**ASSIGNMENT:**
Below are entries. Reproduce exactly the lines between the line holding "have hdrop : ∀" and the line holding "characters (R146). -/", inclusive, and only those.

**INFORMATION SUPPLIED:**
/-- The four texts of LAYOUT are the four of `layout`, where the exponent of a scientific text has one or two digits. -/
theorem layoutText_eq {d : Nat → Byte} {sig : Nat} {exp : Int} (hd : Reads d (decimal sig)) (h0 : 1 ≤ sig)
    (hse : ((decimal sig).length + exp - 1).natAbs < 100) :
    (layoutText Config.encoder d (decimal sig).length (trimZeros (decimal sig)).length
      ((decimal sig).length + exp)).2 = layout sig exp := by
  have hk := trimZeros_decimal_length_pos h0
  have hkn := trimZeros_length_le (decimal sig)
  have htake : digitRun d 0 (trimZeros (decimal sig)).length = trimZeros (decimal sig) := by
    rw [digitRun_zero_eq hd hkn, ← trimZeros_eq_take]
  have hdrop : ∀ a, digitRun d a (trimZeros (decimal sig)).length = (trimZeros (decimal sig)).drop a := fun a => by
    rw [digitRun_eq hd a hkn, ← trimZeros_eq_take]
  unfold layoutText layout
  simp only [isSci_encoder]
  split
  next hs =>
    have hhead : [d 0] = (trimZeros (decimal sig)).take 1 := by
      rw [trimZeros_eq_take, List.take_take, Nat.min_eq_left hk, ← digitRun_zero_eq hd (by omega)]
      rfl
    simp only [sciText, hdrop, expDigits_eq (show 0 < ((decimal sig).length + exp - 1).natAbs by omega) hse, ← hhead]
    rfl
  next =>
    split
    next => simp only [intText, digitRun_zero_eq hd le_rfl, List.take_length]
    next =>
      split
      next => simp only [fracText, digitRun_zero_eq hd (show ((decimal sig).length + exp).toNat ≤ _ by omega), hdrop]
      next => simp only [smallText, htake]

/-- The text of a Decimal Result has 1 to 21 characters (R146). -/
theorem layout_length {sig : Nat} {exp : Int} (h0 : 1 ≤ sig) (h1 : sig < 10 ^ 9) (h2 : -45 ≤ exp) (h3 : exp ≤ 32) :
    1 ≤ (layout sig exp).length ∧ (layout sig exp).length ≤ 21 := by
  have hn0 := decimal_length_pos h0
  have hn := decimal_length_le h1
  have hk := trimZeros_decimal_length_pos h0
  have hkn := trimZeros_length_le (decimal sig)
  unfold layout
  dsimp only
  split
  next =>
    have he : (decimal ((decimal sig).length + exp - 1).natAbs).length ≤ 2 := decimal_length_le (by omega)
    split <;> simp <;> omega
  next =>
    split
    next => simp; omega
    next =>
      split
      next => split <;> simp <;> omega
      next => simp; omega

end Sys2Proof.Machine
end

section
/-! The operands of the engine and the ranges of its intermediates (R61, R62, R104, R105, R115, R120). -/

namespace Sys2Proof.Machine

open Sys2Proof.Machine.Reference

/-! The classes by their fields (R62). -/

theorem classOf_eq_infnan_iff (w : Word) : classOf w = .infnan ↔ expField w = 255 := by
  rw [← BitVec.toNat_inj, classOf]
  split_ifs <;> simp_all

theorem classOf_eq_zero_iff (w : Word) : classOf w = .zero ↔ expField w = 0 ∧ mantField w = 0 := by
  rw [← BitVec.toNat_inj, ← BitVec.toNat_inj, classOf]
  split_ifs <;> simp_all

theorem normalQ_eq (ef : BitVec 8) : normalQ ef = (ef.toNat : Int) - 150 := by
  unfold normalQ bias mantBits
  omega

/-- `fast` as NORMAL tests it on the assembled values is `fast` of the operand (R62, R84). -/
theorem isFast_normal {w : Word} (h : (expField w).toNat ≠ 0) :
    isFast (normalC (mantField w)) (normalQ (expField w)) = operandFast w := by
  have hshift : (-normalQ (expField w)).toNat = 150 - (expField w).toNat := by rw [normalQ_eq]; omega
  have hle : normalQ (expField w) ≤ 0 ↔ (expField w).toNat ≤ 150 := by rw [normalQ_eq]; omega
  have hge : -(mantBits : Int) ≤ normalQ (expField w) ↔ 127 ≤ (expField w).toNat := by
    rw [normalQ_eq, mantBits]; omega
  simp only [isFast, operandFast, operandC, if_neg h, hshift, hle, hge, normalC, mantBits]
  rw [Bool.and_comm (decide ((expField w).toNat ≤ 150))]

theorem operandFast_of_subnormal {w : Word} (h : (expField w).toNat = 0) : operandFast w = false := by
  simp [operandFast, h]

/-- The significands, exponents and irregular flags that the engine is given (R16, R90). -/
structure EngineOperand (c : Nat) (q : Int) (irr : Bool) : Prop where
  c_pos : 1 ≤ c
  c_lt : c < 2 ^ 24
  q_ge : -149 ≤ q
  q_le : q ≤ 104
  q_ge_of_irr : irr = true → -148 ≤ q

**RESULT FOR THIS TASK:**
  have hdrop : ∀ a, digitRun d a (trimZeros (decimal sig)).length = (trimZeros (decimal sig)).drop a := fun a => by
    rw [digitRun_eq hd a hkn, ← trimZeros_eq_take]
  unfold layoutText layout
  simp only [isSci_encoder]
  split
  next hs =>
    have hhead : [d 0] = (trimZeros (decimal sig)).take 1 := by
      rw [trimZeros_eq_take, List.take_take, Nat.min_eq_left hk, ← digitRun_zero_eq hd (by omega)]
      rfl
    simp only [sciText, hdrop, expDigits_eq (show 0 < ((decimal sig).length + exp - 1).natAbs by omega) hse, ← hhead]
    rfl
  next =>
    split
    next => simp only [intText, digitRun_zero_eq hd le_rfl, List.take_length]
    next =>
      split
      next => simp only [fracText, digitRun_zero_eq hd (show ((decimal sig).length + exp).toNat ≤ _ by omega), hdrop]
      next => simp only [smallText, htake]

/-- The text of a Decimal Result has 1 to 21 characters (R146). -/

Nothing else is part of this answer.